* Description of the task
Would you return, word for word, the lines of the data below from the line with "D.regs.v.length = C.n ∧" through the line with "(∀ j, C.n - windowCells", and no others?

* Data for review
========================================================================

/-- 13/R344, R348: `soft.harden` whose indices are in range completes: every active lane's pointer group at B holds the indices of
A, and weight 1.0 at the chosen entry and 0 at the others; the entry that ARGMAX chooses has a weight that no other's
exceeds. -/
def Sys2Proof.Claims.SoftHardenPoints : Prop :=
  ∀ (f : LF) (s : State) (C : LCtx) (set : Nat) (c : Caddy) (n : BitVec 7), s.runsL (.softHarden f) f.ms C → C.visiting = false → s.caddyOf C.t (f.imm.toNat % 64) = some (set, c) →
    softInRange C f c → f.b = .reg (.v n) → (∀ k, dstReg f.d = some (.v k) → k.toNat < n.toNat ∨ n.toNat + 2 * (f.sub.toNat % 8 + 1) ≤ k.toNat) →
      completesL (.softHarden f) s C (fun D => D.regs.m = C.regs.m ∧ D.flags = C.flags ∧
        ∀ l ∈ C.lanes, ∃ e, e < f.sub.toNat % 8 + 1 ∧
          (∀ j < f.sub.toNat % 8 + 1, ∀ r, D.regs.v[n.toNat + j]? = some r → r.at l = C.src (srcPlus f.a j) l) ∧
          (∀ j < f.sub.toNat % 8 + 1, ∀ r, D.regs.v[n.toNat + (f.sub.toNat % 8 + 1) + j]? = some r →
            r.at l = if j = e then 0x3F800000 else 0) ∧
          (f.sub.toNat < 8 → ∀ j < f.sub.toNat % 8 + 1,
            let w (x : Nat) : FV := fmtF32.decode (C.src (srcPlus f.a (f.sub.toNat % 8 + 1 + x)) l).toNat
            (w j).isNan = false → (w e).isNan = false → cmpNum (w j) (w e) ≠ .gt))

/-- 13/R344, 14/R377: a soft instruction that a visitor executes traps with NOT_CARRIED: its lanes go home with that cause; at
home one that names no caddy of its launch, or
whose adjoint form names one without a twin, traps with STEEP, even under an empty mask, and sends nothing. -/
def Sys2Proof.Claims.SoftFaults : Prop :=
  (∀ (i : Instr) (f : LF) (s : State) (C : LCtx) (t : Nat) (T : Team),
    (i = .softLd f ∨ i = .softSt f ∨ i = .softLdg f ∨ i = .softHarden f) → s.issuesL i f.ms C → C.who = .l t →
    C.visiting = false → s.teams[t]? = some T → T.phase = .running → softFault s C f (decide (i = .softLdg f)) = some .steep →
      pendsL (exec i s) s t .steep 0 C.blk.lpc (fun k => C.eff.getLsbD k) (fun s' U => s'.fwd = s.fwd ∧ U.regs = C.regs)) ∧
  (∀ (i : Instr) (f : LF) (s : State) (C : LCtx) (v : Nat) (V : Visitor),
    (i = .softLd f ∨ i = .softSt f ∨ i = .softLdg f ∨ i = .softHarden f) → s.issuesL i f.ms C → C.who = .v v →
    s.visitors[v]? = some V →
      ∃ s' V' c, exec i s = .next s' ∧ s'.channel = s.channel ++ [c] ∧ c.kind = 4 ∧ c.cause = some .notCarried ∧ c.taddr = 0 ∧
        c.team = V.cont.team ∧ c.lanes = V.cont.lanes ∧ c.redo = C.eff ∧ c.tidx = C.blk.lpc ∧ c.regs = V.cont.regs ∧
        s'.visitors[v]? = some V' ∧ V'.alive = false ∧ s'.fwd = s.fwd ∧ s.sameMemory s')

namespace Sys2Proof.Claims

/-! ## Lane control -/

/-- What a lane-control instruction makes of the path mask, FMT and the reconvergence stack, and where control goes (02/R38,
08/R227, R230, R231). -/
def ctlOut (i : Instr) (C : LCtx) : Option (Mask × Word × List REntry × BitVec 26) :=
  let b := C.blk
  let target (f : LF) : BitVec 26 := b.lpc + f.imm.signExtend 26
  let next := b.lpc + 1
  match i, b.stack with
  | .lif f, st => if 32 ≤ st.length then none else
      let a := b.path &&& C.mask f.a
      some (a, b.fmt, ⟨b.path, b.fmt, target f + 1, .ifK⟩ :: st, if a = 0 then target f else next)
  | .lelse f, t :: st => if t.kind ≠ .ifK then none else
      let a := t.mask &&& ~~~ b.path
      some (a, t.fmt, ⟨t.mask, t.fmt, target f + 1, .elseK⟩ :: st, if a = 0 then target f else next)
  | .lfi _, t :: st => if t.kind = .loopK then none else some (t.mask, t.fmt, st, next)
  | .ldo f, st => if 32 ≤ st.length then none else some (b.path, b.fmt, ⟨b.path, b.fmt, target f + 1, .loopK⟩ :: st, next)
  | .lwhile f, t :: st => if t.kind ≠ .loopK then none else
      let a := b.path &&& C.mask f.a
      if a = 0 then some (t.mask, t.fmt, st, t.rpc) else some (a, b.fmt, t :: st, next)
  | .lod f, t :: st => if t.kind ≠ .loopK then none else some (b.path, b.fmt, t :: st, target f + 1)
  | .lnop _, st => some (b.path, b.fmt, st, next)
  | .lfmt f, st =>
    let x := f.imm.toNat % 256
    if x / 8 % 8 < 5 ∧ x % 8 < 5 then some (b.path, BitVec.ofNat 32 x, st, next) else none
  | _, _ => none

/-- The fields that a construct instruction has, and the fault of one that cannot be executed (02/R39, 08/R230). -/
def ctlFault (i : Instr) (s : State) (C : LCtx) : Option (Cause × DWord) :=
  let here := (s.descOf C.t).lbase + BitVec.ofNat 64 (12 * C.blk.lpc.toNat)
  match i with
  | .lif _ | .ldo _ => if 32 ≤ C.blk.stack.length then some (.reconvergenceOverflow, 0) else none
  | .lelse _ | .lfi _ | .lwhile _ | .lod _ => if (ctlOut i C).isNone then some (.illegal, here) else none
  | .lfmt _ => if (ctlOut i C).isNone then some (.reservedField, here) else none
  | _ => none

end Sys2Proof.Claims

/-- 02/R37, R38, 08/R226, R227, R230, R231: `lif`, `lelse`, `lfi`, `ldo`, `lwhile`, `lod`, `lfmt` and `lnop` complete where the
stack allows them, under any mask; the path mask, FMT and the stack become what the construct says, away lanes counted, and
control goes where it says; no register, mask register, latch, slot or memory changes. -/
def Obligations.LaneControlTransfers : Prop :=
  ∀ (i : Instr) (s : State) (C : LCtx) (m : Mask) (fmt : Word) (st : List REntry) (pc : BitVec 26),
    ctlOut i C = some (m, fmt, st, pc) → s.runsL i 0 C →
      exec i s = .next (s.lGoto { C with blk := { C.blk with path := m, fmt := fmt, stack := st } } pc)

/-- 02/R39, 08/R230: a construct instruction whose stack entry is of the wrong kind, or missing, is ILLEGAL, a `lif` or `ldo` at
depth 32 is RECONVERGENCE_OVERFLOW, and a reserved FMT is RESERVED_FIELD; path mask, FMT and stack stay as they are. That they
fault under an empty effective mask too is the model's reading (log entry 19). -/
def Sys2Proof.Claims.LaneControlFaults : Prop :=
  ∀ (i : Instr) (s : State) (C : LCtx) (t : Nat) (T : Team) (c : Cause) (a : DWord), ctlFault i s C = some (c, a) →
    s.runsL i 0 C → C.who = .l t → s.teams[t]? = some T → T.phase = .running →
      pendsL (exec i s) s t c a C.blk.lpc (fun k => C.eff.getLsbD k) (fun _ U => U.regs = C.regs ∧
        ∃ b, U.blk = some b ∧ b.path = C.blk.path ∧ b.fmt = C.blk.fmt ∧ b.stack = C.blk.stack ∧ b.lpc = C.blk.lpc)

/-- 08/R211, R228, R229, R231, 03/R77, R78, 09/R252: `vstage` replaces the staged set and EW; `ewin` releases the old window and
gives each register of the new one +0 with LEN = C - 2 in every lane; `lhome` and `lret` of a block of which no lane roams
complete, `lret` ending the block with its FMT kept; `ltrap` traps the active lanes with USER and its code, the block
standing after it (the model's reading, log entry 78), and has no effect under an empty mask. -/
def Obligations.LaneTeamInstructions : Prop :=
  ∀ (f : LF) (s : State) (C : LCtx) (t : Nat) (T : Team), C.who = .l t → C.visiting = false → s.teams[t]? = some T →
    (∀ (ew : Bool) (set : BitVec 64), let k := windowCells C.wcodes; let l := (List.range 64).filter (fun n => set.getLsbD n)
      s.runsL (.vstage ew set) 0 C → (∀ n ∈ l, n < C.n) → l.length ≤ 16 →
      (k = 0 ∨ ∀ n ∈ l, n < C.n - k) → (ew = true → l.length + k ≤ 32) →
        exec (.vstage ew set) s = .next (s.lDone { C with blk := { C.blk with staged := set, ew := ew } })) ∧
    (s.runsL (.ewin f) 0 C →
      let codes := C.pair f.a 0
      let k := windowCells codes
      k ≤ 64 → k ≤ C.n → C.n = C.regs.v.length → (∀ n < 64, C.blk.staged.getLsbD n = true → n < C.n - k ∨ C.n ≤ n) →
      C.blk.ew = false →
        completesL (.ewin f) s C (fun D => D.wcodes = codes ∧ D.regs.m = C.regs.m ∧ D.regs.prc = C.regs.prc ∧
          D.regs.v.length = C.n ∧
          (∀ j, j < C.n - k → j < C.n - windowCells C.wcodes → D.regs.v[j]? = C.regs.v[j]?) ∧
          (∀ j, C.n - windowCells C.wcodes ≤ j → j < C.n - k → D.regs.v[j]? = some (.u 0)) ∧
          ∀ e < 16, capOf codes e ≠ 0 → ∀ l < C.w, D.eRaw (.reg (.e (BitVec.ofNat 4 e))) l =
            [0, 4096 * (capOf codes e - 2)] ++ List.replicate (2 * ((capOf codes e + 1) / 2) - 2) 0)) ∧
    (s.runsL (.lhome f) 0 C → s.blockRoaming t C.blk.lq.sMark (~~~ 0) = false → T.returned = [] →
      exec (.lhome f) s = .next (s.lDone C)) ∧
    (s.runsL (.lret f) 0 C → s.blockRoaming t C.blk.lq.sMark (~~~ 0) = false → T.returned = [] →
      ∃ s' U, exec (.lret f) s = .next s' ∧ s'.teams[t]? = some U ∧ U.blk = none ∧ U.fmt = C.blk.fmt ∧ U.laneQ = T.laneQ ∧
        U.away = T.away ∧ U.regs.m = T.regs.m ∧ U.regs.prc = T.regs.prc ∧ U.spc = T.spc ∧ U.s = T.s ∧
        (T.regs.v.length ≤ T.n → U.regs = T.regs) ∧ s.sameMemory s') ∧
    (s.runsL (.ltrap f) 0 C → C.eff = 0 → exec (.ltrap f) s = .next (s.lDone C)) ∧
    (s.runsL (.ltrap f) 0 C → C.eff ≠ 0 → T.phase = .running →
      pendsL (exec (.ltrap f) s) s t .user (f.imm.setWidth 64) C.blk.lpc (fun k => C.eff.getLsbD k) (fun _ U =>
        U.regs = C.regs ∧ ∃ b, U.blk = some b ∧ b.lpc = C.blk.lpc + 1))

namespace Sys2Proof.Claims

/-- The fault of a `vstage` at home, the lowest of those that hold (08/R211). -/
def stageFault (s : State) (C : LCtx) (ew : Bool) (set : BitVec 64) : Option (Cause × DWord) :=
  let l := (List.range 64).filter (fun n => set.getLsbD n)
  let k := windowCells C.wcodes
  if l.any (fun n => C.n ≤ n) then some (.illegal, (s.descOf C.t).lbase + BitVec.ofNat 64 (12 * C.blk.lpc.toNat))
  else if 16 < l.length then some (.reservedField, (s.descOf C.t).lbase + BitVec.ofNat 64 (12 * C.blk.lpc.toNat))
  else if (k ≠ 0 && l.any (fun n => C.n - k ≤ n)) || (ew && 32 < l.length + k) then some (.window, 0)
  else none

/-- Whether an `ewin` at home faults with WINDOW (09/R252). -/
def windowRefused (C : LCtx) (f : LF) : Bool :=
  let k := windowCells (C.pair f.a 0)
  let staged := (List.range 64).filter (fun n => C.blk.staged.getLsbD n)
  64 < k || C.n < k || staged.any (fun n => C.n - k ≤ n && n < C.n) || (C.blk.ew && 32 < staged.length + k)

/-- The instructions that a visitor does not carry, with their mask selects (14/R369). -/
def uncarried (i : Instr) : Option (BitVec 3) :=
  match i with
  | .vlds f | .vsts f | .vatoms f | .vmcast f | .vput f => some f.ms
  | .vballot f | .vred f => if hasSlot f then some f.ms else none
  | .vstage _ _ | .ewin _ => some 0
  | _ => none

end Sys2Proof.Claims

/-- 08/R211, 09/R252: `vstage` at home faults with the lowest cause of its checks, and `ewin` with WINDOW, whatever the mask;
both change nothing. -/
def Sys2Proof.Claims.WindowFaults : Prop :=
  ∀ (s : State) (C : LCtx) (t : Nat) (T : Team), C.who = .l t → C.visiting = false → s.teams[t]? = some T → T.phase = .running →
    let unchanged (U : Team) : Prop := U.regs = C.regs ∧ U.wcodes = C.wcodes ∧
      ∃ b, U.blk = some b ∧ b.staged = C.blk.staged ∧ b.ew = C.blk.ew
    (∀ (ew : Bool) (set : BitVec 64) (c : Cause) (a : DWord), s.runsL (.vstage ew set) 0 C → stageFault s C ew set = some (c, a) →
      pendsL (exec (.vstage ew set) s) s t c a C.blk.lpc (fun k => C.eff.getLsbD k) (fun _ U => unchanged U)) ∧
    (∀ f : LF, s.runsL (.ewin f) 0 C → windowRefused C f = true →
      pendsL (exec (.ewin f) s) s t .window 0 C.blk.lpc (fun k => C.eff.getLsbD k) (fun _ U => unchanged U))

========================================================================

* Solution
          D.regs.v.length = C.n ∧
          (∀ j, j < C.n - k → j < C.n - windowCells C.wcodes → D.regs.v[j]? = C.regs.v[j]?) ∧
          (∀ j, C.n - windowCells C.wcodes ≤ j → j < C.n - k → D.regs.v[j]? = some (.u 0)) ∧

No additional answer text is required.